教育天声人語
小説で「知らない世界」を知る


  次期高校の学習指導要領では「文学国語」は選択である。必修の「現代の国語」では社会生活に
 必要な、「『文学的な文章』を除いた」論理的、実用的な文章を扱うという。大学入学共通テスト
 に向けて公表されたモデル問題も、駐車場の契約書や景観保護のガイドラインなどであったから、
 実社会で必要な会議で議論する力、交渉する力、情報を読み取る力などを養うことをこれからの
 国語教育では最優先していることがわかる。
  が、自分にとっての国語教育を考えたときに、論理的、実用的な文章についての印象は極めて
 希薄である。ほかの方もそうではないだろうか。記憶に鮮明の残っているのは、むしろ『文学的
 な文章』ではないだろうか。
  以前、「心がギスギスしているなと感じたときには書店に行き、心が優しくなる小説を探す」と
 書いたが、社会生活を送るときに精神が安定していることは極めて重要であると思う。人生で感
 性がもっとも敏感な思春期に、落ち込んだり、立ち直ったり、支え合ったり、仲たがいしたり…
 といった、時に順調にはいかない、時に人の温かさに触れる人生経験なしで育つとしたら、人の
 気持ちのわからない殺伐とした大人になるのではないかと心配である。
  そして私自身は、小説を通して自分の知らない世界に触れてきたことは紛れもない事実である。

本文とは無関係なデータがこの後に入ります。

-- ==== Sys2Proof/Tests/Slice0.lean ====
section
/-! SUPPORT. Our own tests. First, ill-formed terms, each refused by one check of WellFormed; words written out bit by bit from
the encoding tables of spec 05, one or more for each family; single steps, with values worked out from the spec's rules. Then, for the
statements with hypotheses, a state and operands that meet them together. -/

open Sys2Proof
open Sys2Proof.Machine

set_option maxRecDepth 10000
set_option Elab.async false

-- WellFormed: 05 R104 (an ill-formed term for each check)

theorem test_wf_ldaq : (Instr.ldaq 1 2 true .d .pkg).wellFormed = false := by decide
theorem test_wf_fcvt : (Instr.fcvtToFloat 1 2 .fp32 (.float .fp32)).wellFormed = false := by decide
theorem test_wf_fence : (Instr.fence .rlx .pkg).wellFormed = false := by decide
theorem test_wf_vmerge : (Instr.vmerge 1 2 (.v 3) 0).wellFormed = false := by decide
theorem test_wf_vfcvt : (Instr.vfcvt 1 .fp32 (.imm 3) 0).wellFormed = false := by decide
theorem test_wf_reductions : ((Instr.vredsum 1 2 (.g 3) 0).wellFormed || (Instr.vredmax 1 2 (.imm 3) 0).wellFormed ||
  (Instr.vredmin 1 2 (.g 3) 0).wellFormed || (Instr.vfredsum 1 2 (.imm 3) 0).wellFormed || (Instr.vfredo 1 2 (.g 3) 0).wellFormed) = false := by decide
theorem test_wf_permutes : ((Instr.vperm 1 2 (.g 3) 0).wellFormed || (Instr.vcompress 1 (.imm 3) 0).wellFormed ||
  (Instr.vexpand 1 (.g 3) 0).wellFormed) = false := by decide
theorem test_wf_indexes : ((Instr.vslideup 1 2 (.v 3) 0).wellFormed || (Instr.vslidedn 1 2 (.imm (-1)) 0).wellFormed ||
  (Instr.vextr 1 2 (.q 3)).wellFormed || (Instr.vins 1 2 (.imm 16) 0).wellFormed) = false := by decide
theorem test_wf_vbcast : (Instr.vbcast 1 (.q 0) 0).wellFormed = false := by decide
theorem test_wf_allowed : ((Instr.ldaq 1 2 true .w .pkg).wellFormed && (Instr.fcvtToFloat 1 2 .fp32 (.float .fp64)).wellFormed &&
  (Instr.fence .ar .sys).wellFormed && (Instr.vmerge 1 2 (.v 3) 1).wellFormed && (Instr.vredsum 1 2 (.q 3) 0).wellFormed &&
  (Instr.vslideup 1 2 (.imm 15) 0).wellFormed && (Instr.vbcast 1 (.g 0) 0).wellFormed) = true := by decide

-- Words written out from the encodings (05 R103 to R116). The assembly and the word of each stand in the spec.

/-- The word or words stand for the instruction. -/
def reads (w0 w1 : Nat) (i : Instr) : Prop := decode w0 w1 = .instr i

 東京育ちの私は『破戒』を読むまで「エタ・ヒニン」(いまこれらの語を使用していいのかわからな
 いが、限られた読者対象なので許していただきたい)の存在を知らなかった。お恥ずかしいが「ハ
 ンセン病」も遠藤周作の『わたしが・棄てた・女』である。もっと挙げれば、戦後すぐの「パンパン」
 (在日米軍将兵を相手にした街娼)も『ゼロの焦点』である。金沢の社長夫人が自分の過去を知ら
 れそうになって殺人を犯す物語。こう書きながら、発刊後すぐ、文芸評論家の平野謙が「この小
 説には犯人はいない。犯人がいるとすればそれは『戦争』である」と言ったことを思い出した。『文
 学的な文章』こそ社会生活を送るうえで、自分に縁のない世界を知るうえで必要だと思う。